Istanbul's 24/7 Atatürk Library chosen as Turkey's best
by Anadolu Agency
ISTANBULOct 27, 2016 - 12:00 am GMT+3
by Anadolu Agency
Oct 27, 2016 12:00 am
The Atatürk Library near Istanbul's Taksim Square has been chosen as Turkey's best library following an assessment of a jury committee of renowned authors and literary experts including Professor Handan İnci and İhsan Yılmaz.
Offering 24/7 service, the library is run under the Istanbul Metropolitan Municipality Libraries and Museums Directorate. The jury committee said that the library has a rich collection including those published before 1928.
The Atatürk Library is located at a building constructed by Turkey's largest conglomerate Koç Holding for the 50th anniversary of the republic in 1973. The library was opened in 1939 and moved into the current space later. The location is one of the early republic period libraries that provides service to public and research specialists. More than 600 people visit the library each day.

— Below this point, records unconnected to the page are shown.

-- ==== Sys2Proof/Laws/Banks.lean ====
section
/-! SUPPORT. The banks of the target: a read after a write, and that every operation keeps the canonical form. -/

namespace Sys2Proof.Machine

theorem Memory.wfFrom_mono {lo hi : Nat} (h : lo ≤ hi) (m : Memory) (hm : m.wfFrom hi = true) :
    m.wfFrom lo = true := by
  cases m with
  | nil => rfl
  | cons c m =>
    obtain ⟨k, b⟩ := c
    simp only [Memory.wfFrom, Bool.and_eq_true, decide_eq_true_eq] at hm ⊢
    exact ⟨⟨⟨by omega, hm.1.1.2⟩, hm.1.2⟩, hm.2⟩

/-- Below the least listed index everything reads as unlisted. -/
theorem Memory.read_below {lo a : Nat} (m : Memory) (hm : m.wfFrom lo = true) (h : a < lo) :
    m.read a = Memory.fill := by
  induction m generalizing lo with
  | nil => rfl
  | cons c m ih =>
    obtain ⟨k, b⟩ := c
    simp only [Memory.wfFrom, Bool.and_eq_true, decide_eq_true_eq] at hm
    rw [Memory.read, if_neg (by omega)]
    exact ih hm.2 (by omega)

theorem Memory.wfFrom_write {lo a : Nat} (m : Memory) (b : Byte) (hm : m.wfFrom lo = true) (hl : lo ≤ a)
    (ha : a ≤ 127) : (m.write a b).wfFrom lo = true := by
  induction m generalizing lo with
  | nil =>
    simp only [Memory.write]
    split <;> simp_all [Memory.wfFrom]
  | cons c m ih =>
    obtain ⟨k, d⟩ := c
    have hm' := hm
    simp only [Memory.wfFrom, Bool.and_eq_true, decide_eq_true_eq] at hm'
    obtain ⟨⟨⟨h1, h2⟩, h3⟩, h4⟩ := hm'
    simp only [Memory.write]
    split
    · rename_i hk
      simp only [Memory.wfFrom, Bool.and_eq_true, decide_eq_true_eq]
      exact ⟨⟨⟨h1, h2⟩, h3⟩, ih h4 (by omega)⟩
    · split
      · rename_i _ hk
        split
        · exact Memory.wfFrom_mono (by omega) m h4
        · rename_i hb
          simp only [Memory.wfFrom, Bool.and_eq_true, decide_eq_true_eq]
          exact ⟨⟨⟨hl, ha⟩, hb⟩, by rw [← hk]; exact h4⟩
      · split
        · exact hm
        · rename_i hb
          simp only [Memory.wfFrom, Bool.and_eq_true, decide_eq_true_eq]
          exact ⟨⟨⟨hl, ha⟩, hb⟩, ⟨⟨⟨by omega, h2⟩, h3⟩, h4⟩⟩

/-- A write keeps the canonical form. -/
theorem Memory.wf_write {a : Nat} (m : Memory) (b : Byte) (hm : m.wf = true) (ha : a ≤ 127) :
    (m.write a b).wf = true := Memory.wfFrom_write m b hm (Nat.zero_le a) ha

theorem Memory.readFrom_write {lo : Nat} (m : Memory) (a x : Nat) (b : Byte) (hm : m.wfFrom lo = true) :
    (m.write a b).read x = if x = a then b else m.read x := by
  induction m generalizing lo with
  | nil =>
    simp only [Memory.write]
    split
    · rename_i hb
      simp [Memory.read, hb]
    · simp [Memory.read, eq_comm]
  | cons c m ih =>
    obtain ⟨k, d⟩ := c
    simp only [Memory.wfFrom, Bool.and_eq_true, decide_eq_true_eq] at hm
    simp only [Memory.write]
    split
    · rename_i hk
      simp only [Memory.read]
      rw [ih hm.2]
      by_cases hx : k = x
      · have : x ≠ a := by omega
        simp [hx, this]
      · simp [hx]
    · split
      · rename_i _ hk
        split
        · rename_i hb
          by_cases hx : x = a
          · rw [if_pos hx, Memory.read_below m hm.2 (by omega), hb]
          · rw [if_neg hx]
            simp only [Memory.read]
            rw [if_neg (by omega)]
        · simp only [Memory.read, hk]
          by_cases hx : x = a
          · simp [hx]
          · rw [if_neg (Ne.symm hx), if_neg hx, if_neg (Ne.symm hx)]
      · split
        · rename_i hb
          by_cases hx : x = a
          · rw [if_pos hx, Memory.read, if_neg (by omega), Memory.read_below m hm.2 (by omega), hb]
          · rw [if_neg hx]
        · by_cases hx : x = a
          · simp [Memory.read, hx]
          · rw [if_neg hx, Memory.read, if_neg (Ne.symm hx)]

/-- A read after a write: the byte written there, every other byte as before. -/
theorem Memory.read_write (m : Memory) (a x : Nat) (b : Byte) (hm : m.wf = true) :
    (m.write a b).read x = if x = a then b else m.read x := Memory.readFrom_write m a x b hm

theorem regIdx_le (a : RegIdx) : a.toNat ≤ 127 := by
  have := a.isLt
  omega

/-- Clearing keeps the canonical form. -/
theorem Memory.wf_clear (regs : List RegIdx) (m : Memory) (hm : m.wf = true) : (m.clear regs).wf = true := by
  unfold Memory.clear
  induction regs generalizing m with
  | nil => exact hm
  | cons a regs ih => exact ih _ (Memory.wf_write m 0 hm (regIdx_le a))

/-- Clearing sets the named registers to 0 and leaves every other as it was (R63). -/
theorem Memory.read_clear (regs : List RegIdx) (m : Memory) (x : Nat) (hm : m.wf = true) :
    (m.clear regs).read x = if x ∈ regs.map BitVec.toNat then 0 else m.read x := by
  unfold Memory.clear
  induction regs generalizing m with
  | nil => simp
  | cons a regs ih =>
    rw [List.foldl_cons, ih _ (Memory.wf_write m 0 hm (regIdx_le a)), Memory.read_write m _ _ _ hm]
    simp only [List.map_cons, List.mem_cons]
    split <;> rename_i h1
    · simp [h1]
    · split <;> rename_i h2
      · simp [h2]
      · simp [h1, h2]

theorem Dev.wf_store (m : RegMap) (d : Dev) (a : Nat) (b : Byte) (h : d.w.wf = true) :
    (d.store m a b).w.wf = true := by
  have h1 : (if a ≤ 127 then { d with w := d.w.write a b } else d).w.wf = true := by
    split
    · exact Memory.wf_write _ _ h ‹_›
    · exact h
  simp only [Dev.store]
  split
  · exact Memory.wf_clear _ _ h1
  · exact h1

/-- One byte taken by the reference target (R61, R63). -/
theorem Dev.read_store (m : RegMap) (d : Dev) (a x : Nat) (b : Byte) (h : d.w.wf = true) :
    (d.store m a b).w.read x =
      if (a = m.wMasterCtl.toNat ∧ b = Config.resetCmd) ∧ x ∈ (breakRegs m).map BitVec.toNat then 0
      else if x = a ∧ a ≤ 127 then b else d.w.read x := by
  let e : Dev := if a ≤ 127 then { d with w := d.w.write a b } else d
  have h1 : e.w.wf = true ∧ e.w.read x = if x = a ∧ a ≤ 127 then b else d.w.read x := by
    by_cases ha : a ≤ 127
    · simp only [e, if_pos ha, ha, and_true]
      exact ⟨Memory.wf_write _ _ h ha, Memory.read_write _ _ _ _ h⟩
    · simp only [e, if_neg ha, ha, and_false, if_false]
      exact ⟨h, trivial⟩
  change (if a = m.wMasterCtl.toNat ∧ b = Config.resetCmd then { e with w := e.w.clear (breakRegs m) } else e).w.read x
    = _
  by_cases hr : a = m.wMasterCtl.toNat ∧ b = Config.resetCmd
  · rw [if_pos hr, Memory.read_clear _ _ _ h1.1, h1.2]
    simp only [hr, true_and]
  · rw [if_neg hr, h1.2]
    simp only [hr, false_and, if_false]

@[simp] theorem Dev.storeAll_r (m : RegMap) (d : Dev) (a : Nat) (bs : List Byte) : (d.storeAll m a bs).r = d.r := by
  induction bs generalizing d a with
  | nil => rfl
  | cons b bs ih => simp [Dev.storeAll, ih]

theorem Dev.wf_storeAll (m : RegMap) (d : Dev) (a : Nat) (bs : List Byte) (h : d.w.wf = true) :
    (d.storeAll m a bs).w.wf = true := by
  induction bs generalizing d a with
  | nil => exact h
  | cons b bs ih => exact ih _ _ (Dev.wf_store m d a b h)

/-- A frame leaves the read space alone (R51). -/
@[simp] theorem Dev.apply_r (m : RegMap) (d : Dev) (f : Frame) : (d.apply m f).r = d.r := by
  cases f <;> simp [Dev.apply]

@[simp] theorem Dev.apply_read_w (m : RegMap) (d : Dev) (a : RegIdx) (n : Nat) (rx : List Byte) :
    (d.apply m (.read a n rx)).w = d.w := rfl

@[simp] theorem Dev.apply_write_w (m : RegMap) (d : Dev) (a : RegIdx) (bs : List Byte) :
    (d.apply m (.write a bs)).w = (d.storeAll m a.toNat bs).w := rfl

/-- A frame keeps the canonical form of the write space. -/
theorem Dev.wf_apply (m : RegMap) (d : Dev) (f : Frame) (h : d.w.wf = true) : (d.apply m f).w.wf = true := by
  cases f with
  | write a bs => exact Dev.wf_storeAll m d _ bs h
  | read a n rx => exact h

/-- A clock pulse keeps the canonical form of the write space. -/
theorem Dev.wf_pulse (m : RegMap) (d : Dev) (v : Bit) (h : d.w.wf = true) : (d.pulse m v).w.wf = true := by
  rcases Dev.pulse_cases m d v with ⟨x, e⟩ | ⟨a, bits, -, -, e⟩
  · rw [e]; exact h
  · rw [e]; exact Dev.wf_store m d a _ h

/-- So do any events. -/
theorem Dev.wf_watch (m : RegMap) (p : Pins) (n : Nat) (d : Dev) (es : List Event) (h : d.w.wf = true) :
    (d.watch m p n es).w.wf = true := by
  induction es generalizing p n d with
  | nil => exact h
  | cons e es ih =>
    refine ih _ _ _ ?_
    rcases Dev.see_cases m p (Config.undriven n) d e with ⟨x, e⟩ | ⟨v, -, -, e⟩
    · rw [e]; exact h
    · rw [e]; exact Dev.wf_pulse m d v h

/-- The banks of the reset state are in canonical form. -/
theorem reset_banks_wf : State.reset.dev.w.wf = true ∧ State.reset.dev.r.wf = true := ⟨rfl, rfl⟩

end Sys2Proof.Machine
end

At the start, the library had around 170,000 publications, mainly donated by some of Turkey's top intellectuals of the time.Today the library has more than 500,000 publications, including books, antique writings, maps, postcards and one of Turkey's largest newspaper and magazine collections. The three-floor hexagonal building was designed in the 1970s by Turkey's award-winning architect Sedad Hakkı Eldem who had an important influence on the country's national style.
The library's rare manuscripts in Arabic, Persian and Ottoman languages are available at the website "ataturkkitapligi.ibb.gov.tr." Turkey's first library was Beyazıt State Library, which was formed by Ottoman Sultan Abdülhamid II in 1884 in the Islamic-Ottoman social complex of Beyazıt.